A commission organized by the medical journal The Lancet calculated last year to modify a dozen risk factors can prevent or delay 40% of dementias. The 12 variables are lack of education, hypertension, hearing impairment, smoking, obesity, depression, physical inactivity, diabetes, social isolation, excessive alcohol consumption, blows to the head, and pollution. atmospheric. In Latin America, the preventable percentage of dementia cases reaches 56%, according to the same authors.
Antonio Mercero directed a film about Alzheimer’s –And who are you? (2007) – before suffering its consequences himself. In the presentation of the film, declared: “It’s tremendous.
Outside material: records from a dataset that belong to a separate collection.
-- ==== Sys2Proof/Tests/Slice0.lean ====
section
/-! SUPPORT. The model's own tests: what the checks of well-formedness refuse, small tests of single steps, and
for each statement with hypotheses a concrete state and operands that meet them together (`witness_…`). -/

namespace Sys2Proof.Tests
open Sys2Proof Sys2Proof.Machine
set_option Elab.async false
set_option linter.unusedVariables false

/-! ### Small states and messages -/

/-- A device that has started and is a member of its fabric, with device 5 beside it. -/
def up : State :=
  { State.reset with
    boot := { State.reset.boot with phase := .running }
    fab := { State.reset.fab with state := .member, members := [(5, { kind := .member, set_ := true })] } }

/-- The registers of s written, fields whole. -/
def regs (s : State) (ws : List (RegAt × Nat)) : State :=
  ws.foldl (fun s w => s.putAt w.1 (BitVec.ofNat 64 w.2)) s

/-- `up` with an OPEN session 5 of device 5, an OPEN session 65,536 of the host at endpoint 65,536, which is also a
manager, and context 1 of that host with a segment for reads, writes and atomics over offsets from 0. -/
def live : State :=
  let u := regs up [({ reg := .hubCtxCfg, i := 1 }, 1), ({ reg := .hubCtxOwner, i := 1 }, 0x10000),
    ({ reg := .hubSegLen, i := 1 }, 0x10000), ({ reg := .hubSegAttr, i := 1 }, 0xF), ({ reg := .hubRvtMgr }, 0xFFFFFFFF00010000),
    ({ reg := .fabId }, 0x10000)]
  let open_ (ep : Nat) : Session :=
    { state := .open, ver := 2, peerEp := BitVec.ofNat 32 ep, ip := .v6 1, rx := freshRx 0 }
  { u with xp := { u.xp with sessions := [(5, open_ 5), (65536, open_ 65536)] } }

/-- The message of type typ with header h and payload p on session n, whole, from the endpoint of that number. -/
def msg (typ : Byte) (n : Nat) (h : Hdr) (p : List Byte) : Frame :=
  let h := { h with dstSess := BitVec.ofNat 32 n, srcEp := if n = 0 then h.srcEp else BitVec.ofNat 32 n, payLen := BitVec.ofNat 16 p.length }
  { hdr := h, payload := p, udpPort := 0x5A71, srcIp := .v6 1
    crc := crc32c (h.bytes typ ++ p) }

/-- n zero bytes. -/
def zeros (n : Nat) : List Byte := List.replicate n 0

/-- The state that rows 1 to 3 leave for f. -/
def seen (s : State) (n : Nat) (f : Frame) : State := match s.row3 n f with | .inOrder r => r | .done r => r

def sessNo : Row2 → Option Nat | .sess n => some n | .done _ => none
def ordered : Row3 → Bool | .inOrder _ => true | .done _ => false

theorem sess_of {r : Row2} {n : Nat} (h : sessNo r = some n) : r = .sess n := by
  cases r <;> simp_all [sessNo]

theorem seen_of {s : State} {n : Nat} {f : Frame} (h : ordered (s.row3 n f) = true) : s.row3 n f = .inOrder (seen s n f) := by
  unfold seen; cases hr : s.row3 n f <;> simp_all [ordered]

theorem fst_eq {α β : Type} {x : α × β} {b : β} (h : x.2 = b) : x = (x.1, b) := by cases x; simp_all

/-- f arrives on session n, as a test. -/
def arrives (s : State) (typ : Byte) (f : Frame) (n : Nat) : Bool :=
  s.due = [] && !s.err.stopped && s.listens && !s.row1Bad typ f && sessNo (s.row2 f) = some n && ordered (s.row3 n f)

theorem arrives_of {s : State} {typ : Byte} {f : Frame} {n : Nat} (h : arrives s typ f n = true) :
    s.Arrives typ f n (seen s n f) := by
  simp only [arrives, Bool.and_eq_true, Bool.not_eq_true', decide_eq_true_eq] at h
  obtain ⟨⟨⟨⟨⟨h0, h1⟩, h2⟩, h3⟩, h4⟩, h5⟩ := h
  exact ⟨⟨h0, h1⟩, h2, h3, sess_of h4, seen_of h5⟩

/-- f is taken on session n, from its arrival and the rest of stage 1. -/
theorem takes_of {s : State} {typ : Byte} {f : Frame} {fo : FlagsOk} {p : Parse} {n : Nat} (h : arrives s typ f n = true)
    (h' : (seen s n f).stage1 n f.hdr fo { p with odd := p.odd || (seen s n f).notHere typ } = stOk) :
    s.Takes typ f fo p n (seen s n f) := { arrives_of h with passes := h' }

/-- f is an unsequenced message that is taken, as a test. -/
def control (s : State) (typ : Byte) (f : Frame) (pay n : Nat) : Bool :=
  s.listens && !s.row1Bad typ f && sessNo (s.row2 f) = some n && s.verOn f.hdr && f.hdr.ver = (s.sess n).ver && !ctlBad f pay
    && !ctlOdd f.hdr && (f.hdr.status = 0 || typ = 0x05) && ((s.sess n).ver != 1 || f.hdr.epoch = 0) && !s.row7 n f.hdr

theorem control_of {s : State} {typ : Byte} {f : Frame} {pay n : Nat} (h : control s typ f pay n = true) :
    Control s typ f pay n := by
  simp only [control, Bool.and_eq_true, Bool.or_eq_true, Bool.not_eq_true', decide_eq_true_eq, bne_iff_ne] at h
  obtain ⟨⟨⟨⟨⟨⟨⟨⟨⟨h0, h1⟩, h2⟩, h3⟩, h4⟩, h5⟩, h6⟩, h7⟩, h8⟩, h9⟩ := h
  exact ⟨h0, h1, sess_of h2, ⟨h3, h4⟩, ⟨h5, h6, h7⟩, ⟨fun h => h8.resolve_left fun k => k h, h9⟩⟩

/-- Who a test command came from. -/
def org : Origin :=
  { sess := 65536, inc := 0, cls := 0, seq := 0, tag := 0, ctxField := 1, typ := 0x10, peer := 0x10000, gfa := false }

/-- `live` with a Lane of quadrant 0. -/
def withLane (x : Lane) : State := { live with lanes := [(0, x)] }
/-- A configuration: BF16, 1 layer, 1 head, dimension 16. -/
def laneConfig : List Byte := [2, 0, 1, 0, 1, 1, 16, 0] ++ zeros 10
/-- A Lane that receives an image of 64 bytes on session 5. -/
def receivingLane : Lane := { state := .receiving, config := laneConfig, cap := 1, offLen := 1, sess := 5, got := [(0, zeros 64)] }
/-- `live` with group 0, whose one member is device 5, and a buffer for its parts. -/
def heatState : State := regs live [({ reg := .guGrpCfg }, 0x100000001), ({ reg := .guGrpMember }, 5 * 2 ^ 46 + 1),
  ({ reg := .guCfg }, 0x1000), ({ reg := .hubExtLen }, 0x10000)]
/-- `live` with a domain. -/
def withDomain (d : Nat) (st : DomState) : State := { live with dir := { live.dir with domains := [(d, { state := st })] } }
/-- That Lane, its cache in an extent of quadrant 0. -/
def receiving : State :=
  { regs live [({ reg := .hubExtLen }, 0x10000), ({ reg := .hubExtCtl }, 0x80)] with
    ext := { live.ext with ext := [(0, { state := .active })] }, lanes := [(0, receivingLane)] }

/-- `live` with extent n of 64 KiB in a state, HUB_EXT_CTL ctl. -/
def withExt (n : Nat) (st : ExtState) (ctl : Nat) : State :=
  { regs live [({ reg := .hubExtLen, i := n }, 0x10000), ({ reg := .hubExtCtl, i := n }, ctl)] with
    ext := { live.ext with ext := [(n, { state := st })] } }
/-- `live` with region n in a state, its slot 0 published at Lap 0. -/
def withRegion (n : Nat) (st : RegionState) : State :=
  { live with vr := { live.vr with regions := [(n, { state := st, slots := [(0, { published := true, lap := 0 })] })] } }
/-- Extent 0 local to quadrant 0, the first 64 KiB of it region 65,535 or region 0, with a pool in extent 1. -/
def poolState (ctl : Nat) (st : RegionState) : State :=
  { regs (withExt 0 .active ctl) [({ reg := .vrRegLen, i := 65535 }, 0x10000), ({ reg := .vrRegLen }, 0x10000), ({ reg := .vrPool }, 1)] with
    vr := { live.vr with pools := [(0, { attached := true })], regions := (withRegion 0 st).vr.regions
                         pages := [{ region := 0, slot := 0, published := true, lap := 0, page := 0, ext := 1, place := 0 }] } }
At this moment, anyone tells you that they have their cousin with Alzheimer’s, another has their uncle, another their father. It is a tremendous thing. Alzheimer’s appears everywhere ”. The World Health Organization estimates that the number of people with dementia will triple and will exceed 150 million by 2050. By avoiding risk factors, some 40 million cases could be prevented, without the need for any miracle drug. Neurologist Raquel Sánchez Valle, 50, also believes that treatment will come sooner rather than later. The G8 countries pledged eight years ago to have an effective cure or therapy against dementia in 2025. “We will not have a cure in 2025, but I do hope to see an effective treatment before I retire,” says the doctor. “And it won’t be the aducanumab.”